Они были проинструктированы Франческино Нори, что выгода вторична, ее возместят с лихвой, а первичны мои приказы. На следующий день купцы со стенаниями о бедной своей доле и жалобами на неблагодарных покупателей сбагрили по дешевке остатки товара и нагрузили телеги закупленными ранее наваррскими, в основном кожами, вяленой морской рыбой, привезенной с побережья, и местным вином в бочках. Несмотря на то, что во Франции производили много своего вина, неплохо продавалось и испанское, португальское, итальянское и даже греческое, которое считалось самым лучшим и стоило дороже. Подозреваю, что именно турецкая оккупация Греции помогла французам подвинуть греческие вина с первого места и прочно закрепиться на нем.
Обратный путь был скучен. Перевелся бригант в этих краях!
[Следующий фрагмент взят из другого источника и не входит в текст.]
theorem exec_sti_of_pointer_error {offset9 : BitVec 9} {f : Fault} {s : State}
    (hread : memRead (s.pc + sext offset9) s = .error f) (sr : Reg) : exec (.sti sr offset9) s = .fault f :=
  afterAccess_fault.mpr (.inl hread)

/-! ### What a load leaves -/

/-- Away from 0xFE00 a load gives the stored cell and its flag by sign (R15, R107). -/
theorem loadFrom_eq_signFlag {a : Word} (ha : a ≠ 0xFE00#16) (dr : Reg) (s : State) :
    loadFrom dr a s = .next { s with regs := s.regs.set dr (s.cell a), cond := signFlag (s.cell a) } := by
  rw [loadFrom_of_ne ha, writeResult_eq_signFlag]

/-- A load from any address: the plain read, and the keyboard read with a character and without one (R42 to R44). -/
theorem loadFrom_cases (dr : Reg) (a : Word) (s : State) :
    (a ≠ 0xFE00#16 → loadFrom dr a s = .next { s with
      regs := s.regs.set dr (s.cell a), cond := signFlag (s.cell a) }) ∧
    (a = 0xFE00#16 → ∀ c s1, inChar s = .ok (c, s1) → loadFrom dr a s = .next
      { keyboardLatched c s1 with regs := s.regs.set dr 0x8000#16, cond := 0b100#3 }) ∧
    (a = 0xFE00#16 → ∀ f, inChar s = .error f → loadFrom dr a s = .fault f) := by
  refine ⟨fun ha => loadFrom_eq_signFlag ha dr s, ?_, ?_⟩
  · rintro rfl c s1 hchar
    exact loadFrom_kbsr_of_ok hchar dr
  · rintro rfl f hchar
    exact loadFrom_kbsr_of_error hchar dr

/-- A load through the pointer that the keyboard read gave: 0x8000 is no keyboard cell (R101). -/
theorem loadFrom_kbsrReady_of_latched {s s1 : State} {c : Word} (hchar : inChar s = .ok (c, s1)) (dr : Reg) :
    loadFrom dr 0x8000#16 (keyboardLatched c s1) = .next { keyboardLatched c s1 with
      regs := s.regs.set dr (s.cell 0x8000#16), cond := signFlag (s.cell 0x8000#16) } := by
  have hcell : (keyboardLatched c s1).cell 0x8000#16 = s.cell 0x8000#16 := by simp [inChar_cell hchar]
  rw [loadFrom_eq_signFlag (by decide), hcell, keyboardLatched_regs, (inChar_readFrame hchar).regs]

end Sys2Proof.Machine
end

section
/-! The obligations on LD, LDI, LDR, LEA, ST, STI and STR (spec/42_load_store.md). Their layouts have no ignored bits, so each
is the encoding. -/

namespace Sys2Proof.Machine

/-- Settles O19: the cases of a load. -/
theorem loadReadsPcRelativeCell : Obligations.LoadReadsPcRelativeCell := by
  refine ⟨fun dr offset9 => decodeEncodeRoundTrip (.ld dr offset9) rfl, fun dr offset9 s => ?_⟩
  intro ea
  simp only [exec_ld, sext_eq_ofInt]
  exact loadFrom_cases dr ea s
В Памплоне к нам присоединилась толпа паломников, возвращавшихся их Сантьяго-де-Компостела. У каждого на шляпе был медальон с ликом святого Иакова, чтобы все знали, что данный человек совершил паломничество в Сантьяго-де-Компостела. Типа медали «За отвагу» — хвастайся и гордись. Благодаря паломникам, каравану разрешали бесплатно ночевать в хосписах при монастырях. Паломники и питались там на халяву, но купцам приходилось платить за еду и фураж.
Франческино Нори в Лионе не было. Он отправился по делам в Женеву. Я не стал дожидаться. Присоединившись к каравану, идущему на Париж, добрался до Буржа. Там отдохнул два дня и с другим караваном отправился в Тур. Прибыли вечером, но Жан Дайон предупредил меня, что король не любит ждать. Поэтому я сразу отправился в Плесси.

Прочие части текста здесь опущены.